- **EXERCISE AIM**
Each line of the records below that contains "What" needs to be copied.
+---+
-- ==== Sys2Proof/Tests/Slice0.lean ====
section
/-! SUPPORT. Tests: ill-formed commands, words decoded bit by bit, single steps with the results of 95_test_vectors.md,
and for each statement with hypotheses a state and operands that meet them. -/

namespace Sys2Proof.Tests

open Sys2Proof Sys2Proof.Machine Sys2Proof.Config

-- One kernel evaluation at a time: many at once run out of threads.
set_option Elab.async false

/-! ### WellFormed (R62) -/

theorem test_wellFormed_refuses : ([.putb 0, .putb 33, .putb 63, .getb 0, .getb 33, .getb 63].map Instr.wellFormed) =
    [false, false, false, false, false, false] := by decide

theorem test_wellFormed_accepts : ([.putb 1, .putb 32, .getb 1, .getb 32, .nop].map Instr.wellFormed) =
    [true, true, true, true, true] := by decide

/-! ### Decoding, words written from the fields of R61 to R63 -/

theorem test_decode_control : decode 0b000000000000000000000000_00000000#32 = .ok .nop ∧
    decode 0b000000000000000000000000_00000001#32 = .ok .sreset := by decide

theorem test_decode_histogram : decode 0b000000000000000000000000_00010000#32 = .ok .hclr ∧
    decode 0b000000000000000000000000_00010001#32 = .ok .count := by decide

theorem test_decode_tree : decode 0b000000000000000000000000_00100000#32 = .ok .build ∧
    decode 0b000000000000000000000000_00100001#32 = .ok .gen := by decide

theorem test_decode_packer : decode 0b000000000000000000000000_00110000#32 = .ok .pinit ∧
    decode 0b000000000000000000_000001_00110001#32 = .ok (.putb 1) ∧
    decode 0b000000000000000000_100000_00110001#32 = .ok (.putb 32) ∧
    decode 0b000000000000000000000000_00110010#32 = .ok .psym ∧
    decode 0b000000000000000000000000_00110011#32 = .ok .pflush := by decide

theorem test_decode_unpacker : decode 0b000000000000000000000000_00111000#32 = .ok .uinit ∧
    decode 0b000000000000000000_000100_00111001#32 = .ok (.getb 4) ∧
    decode 0b000000000000000000_100000_00111001#32 = .ok (.getb 32) ∧
    decode 0b000000000000000000000000_00111010#32 = .ok .ualign := by decide

theorem test_decode_container : decode 0b000000000000000000000000_01000000#32 = .ok .thdr ∧
    decode 0b000000000000000000000000_01000001#32 = .ok .parse ∧
    decode 0b000000000000000000000000_01000010#32 = .ok .dsym := by decide

theorem test_decode_composite : decode 0b000000000000000000000000_01010000#32 = .ok .encode ∧
    decode 0b000000000000000000000000_01010001#32 = .ok .decode := by decide

/-- TV-CTL-2 to TV-CTL-10. -/
theorem test_decode_illegal : decode 0x100#32 = .error .nonzeroZeroField ∧ decode 0x101#32 = .error .nonzeroZeroField ∧
    decode 0x12#32 = .error .unassignedOpcode ∧ decode 0x31#32 = .error .countOutOfRange ∧
    decode 0x2131#32 = .error .countOutOfRange ∧ decode 0x4031#32 = .error .nonzeroZeroField ∧
    decode 0x20031#32 = .error .nonzeroZeroField ∧ decode 0x151#32 = .error .nonzeroZeroField ∧
    decode 0xFFFFFFFF#32 = .error .unassignedOpcode := by decide

theorem test_encode_words : encode .nop = 0x0#32 ∧ encode (.putb 3) = 0x331#32 ∧ encode (.getb 4) = 0x439#32 ∧
    encode .decode = 0x51#32 := by decide

/-! ### States for tests -/

/-- Reset, with the bytes `bs` in IBUF from address 0 and SRC_LEN their number. -/
def ready (bs : List Nat) : State :=
  { State.reset with
    ibuf := ⟨bs.zipIdx.map fun (v, a) => (a, BitVec.ofNat 8 v), 0⟩
    srcLen := BitVec.ofNat 32 bs.length }

/-- What exec answers; every command answers a next state (`exec_next`). -/
def after (i : Instr) (s : State) : State :=
  match exec i s with
  | .next t => t
  | .fault _ => s
  | .refused _ => s

/-- What a step answers after the word w is accepted (R114). -/
def run (w : Nat) (s : State) : State :=
  match step (s.withFetchWord 32 w) with
  | .next t => t
  | .fault _ => s
  | .refused _ => s

theorem exec_next (i : Instr) (s : State) : exec i s = .next (after i s) := by
  unfold after
  rcases exec_cases i s with ⟨t, -, h⟩ | ⟨r, -, h⟩ <;> rw [h]

/-- "AAAAB". -/
def aaaab : State := ready [0x41, 0x41, 0x41, 0x41, 0x42]

/-- The container of "AAAAB" (TV-DOC-2), to be decoded to 0x40. -/
def container : State :=
  { ready [0x00, 0x02, 0x41, 0x01, 0x80, 0x42, 0x01, 0x00, 0x00, 0x00, 0x00, 0x05, 0xF0] with dstAddr := 0x40 }

/-- Reset with the table A = "1", B = "0" (TV-GEN-1), and "AAAAB" in IBUF. -/
def coded : State :=
  { aaaab with ctab := ((aaaab.setCode 0x41 [true]).setCode 0x42 [false]).ctab, tableValid := true, symcount := 2
               origLen := 5 }

/-- The entries of TV-DOC-2's container. -/
def entries : List Entry := [⟨0x41, [true], zeros 7⟩, ⟨0x42, [false], zeros 7⟩]

/-- The first n bytes of OBUF from address a. -/
def out (s : State) (a n : Nat) : List Nat := (s.obufBytes a n).map BitVec.toNat

/-! ### Single steps (95_test_vectors.md) -/

/-- TV-CTL-1. -/
theorem test_nop : (run 0x00 State.reset).statusWord = 0x2#32 := by decide +kernel

/-- TV-CTL-2. -/
theorem test_nop_illegal : (run 0x100 State.reset).statusWord = 0x106#32 ∧ (run 0x100 State.reset).errInfo = 0x100#32 := by
  decide +kernel

/-- TV-CTL-13. -/
theorem test_sreset : (run 0x01 (run 0x12 State.reset)).statusWord = 0x2#32 ∧
    (run 0x01 (run 0x12 State.reset)).errInfo = 0 := by decide +kernel

/-- R71: the operands too take their reset values, and IBUF keeps its bytes. -/
theorem test_sreset_operands : (run 0x01 container).srcLen = 0 ∧ (run 0x01 container).dstAddr = 0 ∧
    (run 0x01 container).ibufByte 2 = 0x41#8 := by decide +kernel

/-- TV-HIST-8. -/
theorem test_hclr : (run 0x10 (run 0x11 aaaab)).histAt 0x41 = 0 ∧ (run 0x10 (run 0x11 aaaab)).htotal = 0 := by
  decide +kernel

/-- TV-HIST-1. -/
theorem test_count : (run 0x11 aaaab).histAt 0x41 = 4 ∧ (run 0x11 aaaab).histAt 0x42 = 1 ∧ (run 0x11 aaaab).htotal = 5 := by
  decide +kernel

/-- TV-HIST-6: the range check does not wrap. -/
theorem test_count_range : (run 0x11 { aaaab with srcAddr := 0xFFFFFFFF, srcLen := 2 }).statusWord = 0x206#32 ∧
    (run 0x11 { aaaab with srcAddr := 0xFFFFFFFF, srcLen := 2 }).errInfo = 0xFFFFFFFF := by decide +kernel

/-- TV-BLD-1: node 2 as NODE_RD0 and NODE_RD1 show it, and ROOT. -/
theorem test_build : State.nodeRd0 { run 0x20 (run 0x11 aaaab) with idx := 2 } = 0xC0000001#32 ∧
    State.nodeRd1 { run 0x20 (run 0x11 aaaab) with idx := 2 } = 5 ∧ (run 0x20 (run 0x11 aaaab)).root = 2 := by
  decide +kernel

/-- TV-BLD-6: "ABCC"; the leaf C leaves the queue before the node of the same frequency. -/
theorem test_build_tie : State.nodeRd0 { run 0x20 (run 0x11 (ready [0x41, 0x42, 0x43, 0x43])) with idx := 4 } =
    0xC0030002#32 := by decide +kernel

/-- TV-GEN-1: CT_LEN and CT_CODE0 at 0x41. -/
theorem test_gen : State.ctLenWord { run 0x21 (run 0x20 (run 0x11 aaaab)) with idx := 0x41 } = 0x80000001#32 ∧
    State.ctCodeWord { run 0x21 (run 0x20 (run 0x11 aaaab)) with idx := 0x41 } 0 = 0x80000000#32 := by decide +kernel

/-- TV-GEN-8. -/
theorem test_gen_noTree : (run 0x21 State.reset).statusWord = 0x406#32 := by decide +kernel

/-- TV-PK-6: the pending bits are discarded. -/
theorem test_pinit : (run 0x30 { State.reset with dstAddr := 0x100, acc := 0x1F, accN := 5 }).pstateWord = 0 ∧
    (run 0x30 { State.reset with dstAddr := 0x100, acc := 0x1F, accN := 5 }).optr = 0x100 := by decide +kernel

/-- TV-PK-2. -/
theorem test_putb : out (run 0x731 { State.reset with acc := 5, accN := 3, arg := 0x7F }) 0 1 = [0xBF] ∧
    (run 0x731 { State.reset with acc := 5, accN := 3, arg := 0x7F }).pstateWord = 0x203#32 := by decide +kernel

/-- TV-PK-4. -/
theorem test_putb_word : out (run 0x2031 { State.reset with arg := 0x12345678 }) 0 4 = [0x12, 0x34, 0x56, 0x78] := by
  decide +kernel

/-- TV-PK-10. -/
theorem test_psym : (run 0x32 coded).pstateWord = 0x51E#32 ∧ (run 0x32 coded).optr = 0 := by decide +kernel

/-- TV-PK-11: byte 0x43 at address 2 has no code. -/
theorem test_psym_miss : (run 0x32 { ready [0x41, 0x42, 0x43] with ctab := coded.ctab, tableValid := true }).errcode = 0x06#8 ∧
    (run 0x32 { ready [0x41, 0x42, 0x43] with ctab := coded.ctab, tableValid := true }).errInfo = 2 := by decide +kernel

/-- TV-PK-3. -/
theorem test_pflush : out (run 0x33 { State.reset with optr := 1, acc := 3, accN := 2 }) 1 1 = [0xC0] ∧
    (run 0x33 { State.reset with optr := 1, acc := 3, accN := 2 }).optr = 2 := by decide +kernel

/-- TV-PK-5. -/
theorem test_pflush_empty : (run 0x33 State.reset).optr = 0 ∧ (run 0x33 State.reset).obuf.cells = [] := by decide +kernel

/-- TV-UPK-1. -/
theorem test_uinit : (run 0x38 (ready [0xA5, 0x0F])).iend = 2 ∧ (run 0x38 (ready [0xA5, 0x0F])).iptr = 0 := by decide +kernel

/-- TV-UPK-3: GETB 8 from bit 4 of the first byte. -/
theorem test_getb : (run 0x839 { ready [0xA5, 0x0F] with iend := 2, ibit := 4 }).result = 0x50 ∧
    (run 0x839 { ready [0xA5, 0x0F] with iend := 2, ibit := 4 }).iptr = 1 := by decide +kernel

/-- TV-UPK-7. -/
theorem test_getb_exhausted : (run 0x2039 { ready [0xDE, 0xAD, 0xBE] with iend := 3 }).errcode = 0x08#8 ∧
    (run 0x2039 { ready [0xDE, 0xAD, 0xBE] with iend := 3 }).errInfo = 3 := by decide +kernel

/-- TV-UPK-8. -/
theorem test_ualign : (run 0x3A { ready [0xC3, 0x81] with iend := 2, ibit := 3 }).iptr = 1 ∧
    (run 0x3A { ready [0xC3, 0x81] with iend := 2, iptr := 1 }).iptr = 1 := by decide +kernel

/-- TV-CON-1. -/
theorem test_thdr : out (run 0x40 coded) 0 12 = [0x00, 0x02, 0x41, 0x01, 0x80, 0x42, 0x01, 0x00, 0x00, 0x00, 0x00, 0x05] := by
  decide +kernel

/-- TV-CON-23. -/
theorem test_parse : ((run 0x41 { container with iend := 13 }).ctabAt 0x41).code = [true] ∧
    (run 0x41 { container with iend := 13 }).iptr = 12 ∧ (run 0x41 { container with iend := 13 }).statusWord = 0x22#32 := by
  decide +kernel

/-- TV-CON-9. -/
theorem test_parse_clash : (run 0x41 { ready [0, 2, 0x41, 1, 0, 0x42, 2, 0, 0, 0, 0, 1, 0] with iend := 13 }).errcode = 0x14#8 ∧
    (run 0x41 { ready [0, 2, 0x41, 1, 0, 0x42, 2, 0, 0, 0, 0, 1, 0] with iend := 13 }).errInfo = 0x4241 := by decide +kernel

/-- TV-CON-24. -/
theorem test_dsym : out (run 0x42 { ready [0xF0] with ctab := coded.ctab, tableValid := true, origLen := 5, iend := 1 }) 0 5 =
    [0x41, 0x41, 0x41, 0x41, 0x42] := by decide +kernel

/-- TV-CON-26. -/
theorem test_dsym_truncated :
    (run 0x42 { ready [0xF0] with ctab := coded.ctab, tableValid := true, origLen := 9, iend := 1 }).errcode = 0x16#8 ∧
    (run 0x42 { ready [0xF0] with ctab := coded.ctab, tableValid := true, origLen := 9, iend := 1 }).errInfo = 8 := by
  decide +kernel

/-- TV-DOC-2: ENCODE raises no error, and writes the container's bytes. -/
theorem test_encode : (after .encode aaaab).err = false ∧ (after .encode aaaab).obufBytes 0 13 = container.source := by
  decide +kernel

/-- TV-ENC-1: "ABRACADABRA". -/
theorem test_encode_abracadabra :
    out (run 0x50 (ready [0x41, 0x42, 0x52, 0x41, 0x43, 0x41, 0x44, 0x41, 0x42, 0x52, 0x41])) 0 24 =
      [0x00, 0x05, 0x41, 0x01, 0x00, 0x42, 0x03, 0xC0, 0x43, 0x03, 0x80, 0x44, 0x03, 0xA0, 0x52, 0x03, 0xE0,
       0x00, 0x00, 0x00, 0x0B, 0x6E, 0x8A, 0xDC] := by decide +kernel

/-- TV-DOC-2: DECODE. -/
theorem test_decode : out (run 0x51 container) 0x40 5 = [0x41, 0x41, 0x41, 0x41, 0x42] ∧ (run 0x51 container).iptr = 12 ∧
    (run 0x51 container).ibit = 5 ∧ (run 0x51 container).statusWord = 0x22#32 := by decide +kernel

/-- TV-DOC-4: eleven of the container's bytes. -/
theorem test_decode_truncated : (run 0x51 { container with srcLen := 11 }).errcode = 0x10#8 ∧
    (run 0x51 { container with srcLen := 11 }).errInfo = 11 := by decide +kernel

/-- TV-EXC-6: a command written while BUSY is dropped, and OVR stands after completion. -/
theorem test_ovr : (csrWrite 3 0#32 (aaaab.accept 0x50#32)).ovr = true ∧ (csrWrite 3 0#32 (aaaab.accept 0x50#32)).pending = some 0x50#32 := by
  decide +kernel

/-! ### The hypotheses of the statements are met -/

/-- A command word pending, with the turns to come. -/
def pendingAt (w : Word) (ts : List Turn) : State := { State.reset.accept w with turns := ts }

theorem test_meets_OpcodeMapDecodes : (1 ≤ (1 : BitVec 6).toNat ∧ (1 : BitVec 6).toNat ≤ 32) ∧
    (1 ≤ (32 : BitVec 6).toNat ∧ (32 : BitVec 6).toNat ≤ 32) ∧ (0x12#32).toNat % 256 ∉ [0x00, 0x01, 0x10, 0x11, 0x20, 0x21,
      0x30, 0x31, 0x32, 0x33, 0x38, 0x39, 0x3A, 0x40, 0x41, 0x42, 0x50, 0x51] := by decide

theorem test_meets_StepRunsDecodedCommand :
    ((pendingAt 0#32 [.block]).pending = some 0#32 ∧ decode 0#32 = .ok .nop ∧ (pendingAt 0#32 [.block]).raced = false ∧
      (pendingAt 0#32 [.block]).turns.head? = some .block ∧ (pendingAt 0#32 []).turns = [] ∧
      exec .nop { pendingAt 0#32 [.block] with turns := [] } = .next (pendingAt 0#32 [])) ∧
    (decode (BitVec.ofNat 32 0x51) = .ok .decode ∧ ∃ t, exec .decode (State.reset.accept (BitVec.ofNat 32 0x51)) = .next t) ∧
    (State.reset.pending = none ∧ State.reset.turns = [] ∧
      ({ State.reset with turns := [.block] } : State).turns.head? = some .block) :=
  ⟨⟨rfl, by decide, rfl, rfl, rfl, rfl⟩, ⟨by decide, _, exec_next _ _⟩, rfl, rfl, rfl⟩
+---+
- **COMPLETED TASK**
/-- What exec answers; every command answers a next state (`exec_next`). -/
/-- What a step answers after the word w is accepted (R114). -/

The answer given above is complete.